Preferably, the movement control device 200 includes (schematically illustrated by taking the structure shown in fig. 7 as an example): a third lifting assembly 240, the third lifting assembly 240 comprising: a third lifting driving source 241, a transmission chain 242, and a lifting bracket 243 connected in sequence, wherein the lifting bracket 243 is connected to the moving pipe 221. The third lifting driving source 241 is started to drive the transmission chain 242 to move towards the third lifting driving source 241, the transmission chain 242 is adapted with a fixed chain wheel, and one end of the transmission chain 242, which is deviated from the third lifting driving source 241, is provided with a connecting rod 247, and is fixedly connected with the lifting support 243 through the connecting rod 247, so that the lifting support 243 is driven to ascend or descend.

Further, a plurality of groups of pulley blocks 244 are arranged on the lifting support 243, and the pulley blocks 244 are used for being matched with guide columns 245 in a PTH production line. Preferably, the pulley assemblies 244 are provided with three sets, and the three sets of pulley assemblies 244 are respectively matched with three sides of the guide upright 245 so as to improve the stability of the lifting bracket 243, as shown in fig. 8.

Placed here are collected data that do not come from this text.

/-- `FILL` of a plain format as its bits; of an MX format, a value quantized with k = 0. For Celat and ESC8 the spec states no
encoding of a `FILL`: the bits are free, among those that Bartor may write (R79): no invalid Q2T byte, no E4M3 NaN, no scale code
0xFF. -/
def State.fillBits (s : State) (d : Desc) (n : Nat) : List Byte × Byte :=
  match d.fmt with
  | 0 => (leBytes 4 d.fill.toNat, 0)
  | 0xC => (leBytes 4 d.fill.toNat, 0)
  | 1 => (leBytes 2 (toBf (in32 d.fill.toNat).1).1, 0)
  | 0xD => (leBytes 2 d.fill.toNat, 0)
  | 0xA => (leBytes 1 d.fill.toNat, 0)
  | 0x9 => (leBytes 1 d.fill.toNat, 0)
  | _ =>
    if isMx d.fmt then
      let q := quantBlock d.fmt 0 (List.replicate 32 (in32 d.fill.toNat).1)
      let c := nth q.1 0 0
      let bits := match d.fmt with
        | 6 => List.replicate (n / 2) (BitVec.ofNat 8 (c + 16 * c))
        | 4 => (List.range (n / 4)).flatMap fun _ => leBytes 3 (c + 64 * c + 4096 * c + 262144 * c)
        | 5 => (List.range (n / 4)).flatMap fun _ => leBytes 3 (c + 64 * c + 4096 * c + 262144 * c)
        | _ => List.replicate n (BitVec.ofNat 8 c)
      (bits, BitVec.ofNat 8 q.2.1)
    else
      let f (i : Nat) : Nat := Config.freeNat (s.freeCtr + i)
      let el (i : Nat) : Nat :=
        if d.fmt = 8 then (if i % 7 = 6 then 117 + f i % 9 else f i % 243)
        else if d.fmt = 0xB then f i % 127 + 128 * (f i / 127 % 2)
        else f i
      ((List.range (rowLen d.fmt (32 * n) / 32)).map fun i => BitVec.ofNat 8 (el i), BitVec.ofNat 8 (f 64 % 255))

/-- The memory that an operand's elements and auxiliary arrays take: space, first byte, length. -/
def State.memOf (s : State) (v : View) (d : Desc) : List (Nat × Nat × Nat) :=
  (allCoords (d.sizes.drop 1)).filterMap (fun cs => (s.rowAddr v d cs).map fun a => (d.space, a, rowLen d.fmt (32 * d.size 0) / 32))
    ++ ([d.scaleH, d.pscaleH, d.escH].filterMap s.auxDesc).map fun x => (x.space, x.base, x.footprint)

/-- Whether source and destination overlap in memory (R442). -/
def State.overlapping (s : State) (v : View) (a b : Desc) : Bool :=
  (s.memOf v a).any fun x => (s.memOf v b).any fun y =>
    x.1 == y.1 && decide (x.2.1 < y.2.1 + y.2.2) && decide (y.2.1 < x.2.1 + x.2.2)

/-- A write of a `COPY`. Where source and destination overlap each element is, as the bits of a free number say, the one that was there or
the one that the macro-instruction computed (R442, R137); what lies in host memory outside the source is not known and is written. -/
def State.copyEmit (s : State) (p i key : Nat) (v : View) (j : CopyJob) (space a : Nat) (bs : List Byte) (ew : Nat := 8) : State :=
  if j.clash ∧ (space < 2 ∨ (j.a.base ≤ a ∧ a + bs.length ≤ j.a.base + j.a.footprint)) then
    let r := s.fresh
    (r.2.emit p i 0xFFFF key space a (mixEls ew r.1 ((List.range bs.length).map fun k => v space (a + k)) bs) ew).1
  else (s.emit p i 0xFFFF key space a bs ew).1

/-- Write bytes of n elements at coordinates of the destination; out of bounds they are dropped and counted. -/
def State.copyPut (s : State) (p i key : Nat) (v : View) (j : CopyJob) (cs : List Nat) (n : Nat) (bs : List Byte) : State × Bool :=
  let d := j.b
  if nth cs 0 0 + n ≤ d.size 0 then
    match s.rowAddr v d (cs.drop 1) with
    | some a => (s.copyEmit p i key v j d.space (a + rowLen d.fmt (32 * nth cs 0 0) / 32) bs (elBits d.fmt), true)
    | none => (s.addRec p i 0 n, false)
  else (s.addRec p i 0 n, false)

/-- Write one byte of an auxiliary array. -/
def State.auxPut (s : State) (p i key : Nat) (v : View) (j : CopyJob) (h : Word) (off : Nat) (bs : List Byte) : State :=
  match s.auxDesc h with
  | some x => s.copyEmit p i key v j x.space (x.base + off) bs
  | none => s

/-- Bytes of an auxiliary array. -/
def State.auxGet (s : State) (v : View) (h : Word) (off n : Nat) : List Byte :=
  match s.auxDesc h with
  | some x => (List.range n).map fun k => v x.space (x.base + off + k)
  | none => List.replicate n 0

/-- Copy the bits of an atom: one element, or a block of 32 along dimension 0 with its scale, its panel scale and its escape
record. The bits go over as they are: a NaN, an Inf, an E8M0 code 0xFF or an invalid Q2T byte that the source holds is copied, although R79
says that Bartor writes none, since R442 asks for the same bits (log entry 70). -/
def State.copyAtom (s : State) (p i key : Nat) (v : View) (j : CopyJob) (n : Nat) (o : List Nat) : State :=
  let src := s.copySrc v j o
  let dst := s.copyDst v j o
  let got := if src.2.1 then none else src.1.bind fun cs => (s.rawAt v j.a cs n).map fun b => (cs, b)
  -- a position that a gather skips reads FILL uncounted, one that a scatter skips counts nothing (R132)
  let fills := if got.isNone && src.1.isSome && !(dst.1.isNone && dst.2.2 == 0) then n else 0
  let s := s.addRec p i (src.2.2 + dst.2.1 + fills) (dst.2.2 * n)
  match dst.1 with
  | none => s
  | some dc =>
    let fb := s.fillBits j.a n
    let s := if got.isNone ∧ isCelat j.a.fmt then s.fresh.2 else s
    let bs := match got with | some x => x.2 | none => fb.1
    let r := s.copyPut p i key v j dc n bs
    if r.2 = false ∨ j.b.scaleH = 0 then r.1
    else
      let sc := match got with | some x => s.auxGet v j.a.scaleH (j.a.blockNo x.1) 1 | none => [fb.2]
      let s := r.1.auxPut p i key v j j.b.scaleH (j.b.blockNo dc) sc
      if isCelat j.b.fmt then
        match got with
        | none => s
        | some x =>
          let s := s.auxPut p i key v j j.b.pscaleH (2 * (nth dc 1 0 / 256)) (s.auxGet v j.a.pscaleH (2 * (nth x.1 1 0 / 256)) 2)
          let idx := leAt x.2 0 4
          let fits (h : Word) : Bool := (s.auxDesc h).any fun e => decide (32 * idx + 32 ≤ e.size 0)
          if sc = [0xFF] ∧ fits j.a.escH = true ∧ fits j.b.escH = true then
            s.auxPut p i key v j j.b.escH (32 * idx) (s.auxGet v j.a.escH (32 * idx) 32)
          else s
      else s

/-- A source element decoded to FP32 (R125), or `FILL`, a subnormal one as zero (R77); counted. -/
def State.copyVal (s : State) (v : View) (j : CopyJob) (o : List Nat) : Nat × Nat :=
  let fill := (in32 j.a.fill.toNat).1
  let src := s.copySrc v j o
  match src.1 with
  | none => (fill, src.2.2)
  | some cs =>
    if src.2.1 then (fill, src.2.2 + 1)
    else
      let last := j.a.rank - 1
      let past := j.gather == false && j.bnd.any fun n => decide (n ≤ nth cs last 0)
      if past then (fill, src.2.2 + 1)
      else let r := s.elRead v j.a cs; (r.val, src.2.2 + r.cnt.oobRd)

/-- Decode one element to FP32. -/
def State.copyDeco (s : State) (p i key : Nat) (v : View) (j : CopyJob) (o : List Nat) : State :=
  let x := s.copyVal v j o
  let dst := s.copyDst v j o
  let s := s.addRec p i ((if dst.1.isNone ∧ dst.2.2 = 0 then 0 else x.2) + dst.2.1) dst.2.2
  match dst.1 with
  | some dc => (s.copyPut p i key v j dc 1 (leBytes 4 x.1)).1
  | none => s

/-- Requantize one block of 32 along the destination's dimension 0; `o` in the destination's orientation. -/
def State.copyReq (s : State) (p i key : Nat) (v : View) (j : CopyJob) (o : List Nat) : State :=
  let at' (k : Nat) : List Nat := let q := modNth o 0 (· + k); if j.tr then swap01 q else q
  let xs := (List.range 32).map fun k => s.copyVal v j (at' k)
  let q := quantBlock j.b.fmt 0 (xs.map fun x => (in32 x.1).1)
  let dst := s.copyDst v j (at' 0)
  let s := s.addRec p i (if dst.1.isNone ∧ dst.2.2 = 0 then dst.2.1 else xs.foldl (fun n x => n + x.2) dst.2.1) (32 * dst.2.2)
  match dst.1 with
  | none => s
  | some dc =>
    let r := s.copyPut p i key v j dc 32 (q.1.map (BitVec.ofNat 8))
    if r.2 then r.1.auxPut p i key v j j.b.scaleH (j.b.blockNo dc) [BitVec.ofNat 8 q.2.1] else r.1

/-- Stepped coordinates: dimension 0 in blocks of 32. Where a run-time bound narrows a blocked dimension 0 to no multiple of 32,
which R122 leaves open, the model moves the whole last block; along a dimension 1 of blocks only the bounded rows move
(log entry 71). -/
def blockCoords (sz : List Nat) : List (List Nat) :=
  (allCoords (modNth sz 0 fun n => ceilDiv n 32)).map fun o => modNth o 0 (· * 32)

/-- The order of a scattered operand element: the position of its granule or index in the destination operand (R133, R134);
0 without a scatter. `o` in the destination's orientation. -/
def CopyJob.key (j : CopyJob) (i : Nat) (o : List Nat) : Nat :=
  if j.scatter = false then 0
  else placeKey i (1 + if j.m.iform = 2 then nth o j.m.idim 0 else granuleNo j.m (if j.tr then swap01 j.sqSizes else j.sqSizes) o)

/-- Run a `COPY` (R442). Scattered positions carry their order (R133). -/
def State.copyRun (s : State) (p i : Nat) (v : View) (j : CopyJob) : State :=
  let sz := j.sqSizes
  let blk := j.a.blkAxis == 1
  let dest (o : List Nat) : List Nat := if j.tr then swap01 o else o
  let step : State → List Nat → State := fun s o =>
    if j.bits then s.copyAtom p i (j.key i (dest o)) v j (if blk && !j.tr then 32 else 1) o
    else if j.deco then s.copyDeco p i (j.key i (dest o)) v j o
    else s.copyReq p i (j.key i o) v j o
  let os := if j.bits then (if blk && !j.tr then blockCoords sz else allCoords sz)
    else if j.deco then allCoords sz
    else blockCoords (if j.tr then swap01 sz else sz)
  os.foldl step s

/-- The host ranges of a `COPY`'s source and list: whole rows, block by block. -/
def State.copyRngs (s : State) (v : View) (j : CopyJob) : List Rng :=
  let src := if j.a.space < 2 then [] else
    (allCoords (j.a.sizes.drop 1)).flatMap fun cs =>
      if j.gather = false ∧ j.bnd.any (fun n => decide (j.a.rank = 1 ∨ n ≤ nth cs (j.a.rank - 2) 0)) = true ∧ j.a.rank ≠ 1 then []
      else s.elRngs v j.a 0 (j.a.size 0) cs
  let lst := match j.l with
    | some l =>
      if l.space < 2 then []
      else if l.rank = 1 then [⟨l.space, l.base, rowLen l.fmt (32 * l.size 0) / 32⟩]
      else (List.range (l.size 1)).flatMap fun k => s.rowRng v l [k] 0 (l.size 0)
    | none => []
  let dst := if j.b.paged ∧ 2 ≤ j.b.space then [⟨j.b.space, j.b.base, 8 * j.b.size (j.b.rank - 1)⟩] else []
  src ++ lst ++ dst

/-- `COPY` (R442): the first one reached and not done runs once what it reads is visible and there. -/
def execCopy (p : Nat) (s : State) : Host.Outcome State Fault Refusal :=
  .next <|
    match s.ctxOf p with
    | none => s
    | some c =>
      if c.phase ≠ .run then s
      else
        match (List.range c.prog.length).find? fun i => (c.mi i).op == 0x48 && (nth c.recs i freshRec).reached && !(nth c.recs i freshRec).done with
        | none => s
        | some i =>
          if s.readsReady p c i none = false then s
          else
            let m := c.mi i
            match s.dOf m.op0, s.dOf m.op1 with
            | some a, some b =>
              let bd := nth c.bounds i 0
              let j : CopyJob := { m := m, a := a, b := b, l := s.dOf m.ih, bnd := if bd = 0 then none else some (bd - 1), clash := false }
              match s.want p i (s.copyRngs (s.view c i) j) with
              | (false, s) => s
              | (true, s) =>
                let s := s.hbmRead
                match s.ctxOf p with
                | none => s
                | some c =>
                  let v := s.view c i
                  ((s.copyRun p i v { j with clash := s.overlapping v a b }).modCtx p fun c =>
                    { c with recs := modNth c.recs i fun r => { r with done := true } }).pump p
            | _, _ => s

end Sys2Proof.Machine
end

Preferably, a counterweight chain (not shown) is further connected to the lifting support 243, and a counterweight block 246 is connected to an end of the counterweight chain, which faces away from the lifting support; the weight 246 is preferably arranged in the guide column 245, i.e. the guide column 245 is preferably hollow, which saves space on the one hand and guides the lifting movement of the weight 246 on the other hand.

In specific implementation, the whole PTH production line can only adopt one third lifting drive source 241, and the flying target clamping the product to be transferred is driven to lift by only one third lifting drive source 241; of course, the PTH production line may be divided into two parts, i.e., a left part and a right part, and the two lifting brackets 243 are driven to lift by the two third lifting driving sources 241, so as to reduce the load of each third lifting driving source 241; alternatively, the number of the third elevating driving sources 241 may be set to be more, which is not particularly limited in the present invention.

Preferably, the backflow driving assembly 410 is provided with at least two, which are a first backflow driving assembly and a second backflow driving assembly respectively, wherein the first backflow driving assembly is used for driving the flying target to move from directly above the terminal station to directly above the first station along the backflow pipe, the second backflow driving assembly is used for driving the flying target to move to the first connecting pipe 131, and the first backflow driving assembly and the second backflow driving assembly both adopt the same component configuration as the first backflow driving assembly and are arranged in the opposite directions to the first backflow driving assembly. During the backflow, the lifting of the flying target is not needed, so that the flying target backflow can be completed only by arranging the backflow driving assembly 410.

Fig. 9 is a schematic view of a first viewing angle in a preferred embodiment of the flying target circulation structure of the present invention, wherein 131-Y1 in fig. 9 represents the first connecting tube 131, 131-Y2 in a first predetermined position, i.e., the dotted line portion pointing in the transverse direction represents the first connecting tube 131 in a second predetermined position, and the dotted line portion under 131-Y2 represents the connecting frame 112 in the second predetermined position.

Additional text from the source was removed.